Testing the Authentication
To test the authentication process, we can use a tool like Postman or cURL to send a POST
request to the /authenticate
endpoint with the correct or incorrect user credentials.
For example, using cURL:
# Correct credentials (user1/password1)
curl -X POST -H "Content-Type: application/json" -d '{"username":"user1","password":"password1"}' http://localhost:8080/authenticate
# Correct credentials (user2/password2)
curl -X POST -H "Content-Type: application/json" -d '{"username":"user2","password":"password2"}' http://localhost:8080/authenticate
# Incorrect credentials
curl -X POST -H "Content-Type: application/json" -d '{"username":"user1","password":"wrongpassword"}' http://localhost:8080/authenticate
If the authentication is successful, you should receive the “Authentication successful” response.

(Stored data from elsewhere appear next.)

/-- The writes of the serial group that send nothing (R73). -/
inductive SerialWrite (f : Serial) : Instr → Serial → Prop
  | byte (b : Byte) : SerialWrite f (.rxByte b) (rxStep b f)
  | silence : SerialWrite f .rxSilence (silenceStep f)
  | validate (v : Half) (hf : f.fState = .validating) : SerialWrite f (.serPoll v) (validateStep f)
  | wait (v : Half) : SerialWrite f (.serPoll v) f
  | guardEnd : SerialWrite f .txGuard (guardStep f)
  | address (a : Byte) : SerialWrite f (.cfgAddr a) { f with stationAddr := a }
  | frame (a : Byte) (r n : Half) (l h : Byte) :
      SerialWrite f (.readHolding a r n l h)
        (receiveFrame [a, fcRead, hiByte r, loByte r, hiByte n, loByte n, l, h] f)

/-- What an operation that answers a next state has done. -/
inductive Effect (s : State) (i : Instr) : State → Prop
  | drive {d : Drive} (h : DriveWrite s.cfg s.drive i d) : Effect s i (s.withDrive d)
  | press {p : Pressure} (h : PressWrite s.cfg s.drive.tick s.press i p) : Effect s i (s.withPress p)
  | serial {f : Serial} (h : SerialWrite s.ser i f) : Effect s i (s.withSer f)
  | emit (v : Half) (hi : i = .serPoll v) (hs : s.ser.fState = .responding)
      (hk : s.ser.cursor.toNat < responseLength s.ser) : Effect s i (emitNext v s)
  | trap (hi : i = .scTrap) : Effect s i (takeTrap s)
  | reset (hi : i = .reset) : Effect s i { State.resetFor s.cfg with inputs := s.inputs, tx := s.tx }

theorem effect_of_execPwmMatch {p : BitVec 2} {s t : State} (h : execPwmMatch p s = .next t) :
    Effect s (.pwmMatch p) t := by
  unfold execPwmMatch at h
  split at h
  · cases h
    exact .drive (.compare ‹_›)
  · cases h

theorem effect_of_execSerPoll {v : Half} {s t : State} (h : execSerPoll v s = .next t) :
    Effect s (.serPoll v) t := by
  unfold execSerPoll at h
  split at h
  · cases h
    exact .serial (.validate v ‹_›)
  · split at h
    · cases h
      exact .emit v rfl ‹_› ‹_›
    · cases h
      exact .serial (.wait v)
  · cases h
    exact .serial (.wait v)
  · cases h
    exact .serial (.wait v)

theorem effect_of_exec {i : Instr} {s t : State} (h : exec i s = .next t) : Effect s i t := by
  cases i with
  | pwmMatch p => exact effect_of_execPwmMatch h
  | serPoll v => exact effect_of_execSerPoll h
  | pwmCarrier => cases h; exact .drive .carrier
  | drvStart => cases h; exact .drive .start
  | drvStop => cases h; exact .drive .stop
  | drvSetreq v => cases h; exact .drive (.request v)
  | drvSetdir b => cases h; exact .drive (.direction b)
  | tmrOvf => cases h; exact .press .overflow
  | capEdge c ovf => cases h; exact .press (.capture c ovf)
  | psConsume => cases h; exact .press .consume
  | psReset => cases h; exact .press .clear
  | rxByte b => cases h; exact .serial (.byte b)
  | rxSilence => cases h; exact .serial .silence
  | txGuard => cases h; exact .serial .guardEnd
  | cfgAddr a => cases h; exact .serial (.address a)
  | readHolding a r n l hi => cases h; exact .serial (.frame a r n l hi)
  | reset => cases h; exact .reset rfl
  | scTrap => cases h; exact .trap rfl

/-- No operation writes the configuration (R20). -/
theorem Effect.cfg_eq {i : Instr} {s t : State} (h : Effect s i t) : t.cfg = s.cfg := by
  cases h <;> rfl

end Sys2Proof.Machine
end

section
/-! PROOFS. The invariant of Safety.lean: the reset state meets it, and every step keeps it. -/

namespace Sys2Proof.Machine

If the credentials are invalid, you should receive the “Invalid username or password” response.
Conclusion
In this article, we learned how to manually authenticate a user with Spring Security 6.2.x using in-memory user details. We covered the necessary configuration, code examples, and best practices for custom authentication scenarios.
Manually authenticating a user can be useful in scenarios where you need to integrate with a custom authentication mechanism or handle advanced authentication logic. Spring Security provides a flexible and extensible architecture that allows you to customize the authentication process according to your requirements.
While we used in-memory user details for demonstration purposes, in real-world applications, you would typically use a persistent data store like a database to store and retrieve user details. Spring Security supports various data sources and provides adapters for integrating with different authentication providers and user stores.